**PROMPT**
Reproduce, exactly and in full, only the lines below from the one containing "list longer. -/" through the one containing "rw [show start".

[Data extracted from a collection]
-- ==== Sys2Proof/Laws/Frames.lean ====
section
/-! SUPPORT. Free frames: which one the memory manager draws is open, but one is found wherever the area holds more than are in use. -/

namespace Sys2Proof.Machine

open Sys2Proof

/-- A list without repeats is no longer than one that holds all of it. -/
theorem length_le_of_nodup {l m : List Nat} (hd : l.Nodup) (h : ∀ x ∈ l, x ∈ m) : l.length ≤ m.length := by
  induction l generalizing m with
  | nil => exact Nat.zero_le _
  | cons x l ih =>
    have hx := List.nodup_cons.mp hd
    have hm : x ∈ m := h x (.head _)
    have := ih (m := m.erase x) hx.2 (fun y hy => (List.mem_erase_of_ne (fun e => by rw [e] at hy; exact hx.1 hy)).mpr (h y (.tail _ hy)))
    rw [List.length_erase_of_mem hm] at this
    have := List.length_pos_of_mem hm
    simp only [List.length_cons]
    omega

/-- Taking repeats out makes no list longer. -/
theorem length_eraseDups (n : Nat) : ∀ l : List Nat, l.length ≤ n → l.eraseDups.length ≤ l.length := by
  induction n with
  | zero => intro l h; rw [List.length_eq_zero_iff.mp (Nat.le_zero.mp h)]; exact Nat.le_refl _
  | succ n ih =>
    intro l h
    match l with
    | [] => exact Nat.le_refl _
    | a :: as =>
      rw [List.eraseDups_cons]
      have hf := List.length_filter_le (fun b => !b == a) as
      have := ih (as.filter (fun b => !b == a)) (by simp only [List.length_cons] at h; omega)
      simp only [List.length_cons]
      omega

/-- Where probing finds nothing, all that it has looked at is in use. -/
theorem probeFrame_none {used : List Nat} {die : Nat} {area : Nat × Nat} : ∀ {n start : Nat}, probeFrame used die area start n = none →
    ∀ k, k < n → die * 2 ^ 23 + (area.1 + (start + k) % area.2) % 2 ^ 23 ∈ used
  | 0, _, _, _, hk => absurd hk (Nat.not_lt_zero _)
  | n + 1, start, h, k, hk => by
    simp only [probeFrame] at h
    split at h
    · rename_i hu
      cases k with
      | zero => exact List.contains_iff_mem.mp hu
      | succ k =>
        rw [show start + (k + 1) = start + 1 + k by omega]
        exact probeFrame_none h k (by omega)
    · cases h

theorem frameArea_le (die : Nat) (secure : Bool) : (frameArea die secure).2 ≤ 2 ^ 23 := by
  cases secure <;> simp only [frameArea, if_true, Bool.false_eq_true, if_false] <;> omega

/-- A frame is found wherever fewer frames are in use than the area has; the machine only draws. -/
theorem freeFrame_some {die : Nat} {secure : Bool} {s : State} (h : (usedFrames s).length < (frameArea die secure).2) :
    ∃ f, freeFrame die secure s = some (f, (draw s).2) := by
  have hn : noFrame s die secure = false := by
    rw [noFrame, decide_eq_false_iff_not]
    have := List.length_filter_le (fun f => decide (f / 2 ^ 23 = die) && secureFrame f == secure) (usedFrames s).eraseDups
    have := length_eraseDups _ (usedFrames s) (Nat.le_refl _)
    omega
  have hu : usedFrames (draw s).2 = usedFrames s := rfl
  simp only [freeFrame, hn, hu]
  cases hp : probeFrame (usedFrames s) die (frameArea die secure) (draw s).1 ((usedFrames s).length + 1) with
  | some f => exact ⟨f, by simp⟩
  | none =>
    exfalso
    have hm := frameArea_le die secure
    have := length_le_of_nodup (m := usedFrames s)
      (l := (List.range ((usedFrames s).length + 1)).map (fun k => die * 2 ^ 23 + ((frameArea die secure).1 + ((draw s).1 + k) % (frameArea die secure).2) % 2 ^ 23))
      (List.pairwise_map.mpr ((List.Pairwise.and_mem.mp List.nodup_range).imp (fun {x y} hxy he => by
        have hx := List.mem_range.mp hxy.1
        have hy := List.mem_range.mp hxy.2.1
        have hlx := Nat.mod_lt ((draw s).1 + x) (show 0 < (frameArea die secure).2 by omega)
        have hly := Nat.mod_lt ((draw s).1 + y) (show 0 < (frameArea die secure).2 by omega)
        have hmod : ((draw s).1 + x) % (frameArea die secure).2 = ((draw s).1 + y) % (frameArea die secure).2 := by omega
        have h1 := Nat.sub_mod_eq_zero_of_mod_eq hmod
        have h2 := Nat.sub_mod_eq_zero_of_mod_eq hmod.symm
        rw [Nat.add_sub_add_left, Nat.mod_eq_of_lt (by omega)] at h1 h2
        exact hxy.2.2 (by omega)))) (by
      intro f hf
      obtain ⟨k, hk, rfl⟩ := List.mem_map.mp hf
      exact probeFrame_none hp k (List.mem_range.mp hk))
    rw [List.length_map, List.length_range] at this
    omega

end Sys2Proof.Machine
end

**TASK SOLUTION**
/-- Taking repeats out makes no list longer. -/
theorem length_eraseDups (n : Nat) : ∀ l : List Nat, l.length ≤ n → l.eraseDups.length ≤ l.length := by
  induction n with
  | zero => intro l h; rw [List.length_eq_zero_iff.mp (Nat.le_zero.mp h)]; exact Nat.le_refl _
  | succ n ih =>
    intro l h
    match l with
    | [] => exact Nat.le_refl _
    | a :: as =>
      rw [List.eraseDups_cons]
      have hf := List.length_filter_le (fun b => !b == a) as
      have := ih (as.filter (fun b => !b == a)) (by simp only [List.length_cons] at h; omega)
      simp only [List.length_cons]
      omega

/-- Where probing finds nothing, all that it has looked at is in use. -/
theorem probeFrame_none {used : List Nat} {die : Nat} {area : Nat × Nat} : ∀ {n start : Nat}, probeFrame used die area start n = none →
    ∀ k, k < n → die * 2 ^ 23 + (area.1 + (start + k) % area.2) % 2 ^ 23 ∈ used
  | 0, _, _, _, hk => absurd hk (Nat.not_lt_zero _)
  | n + 1, start, h, k, hk => by
    simp only [probeFrame] at h
    split at h
    · rename_i hu
      cases k with
      | zero => exact List.contains_iff_mem.mp hu
      | succ k =>
        rw [show start + (k + 1) = start + 1 + k by omega]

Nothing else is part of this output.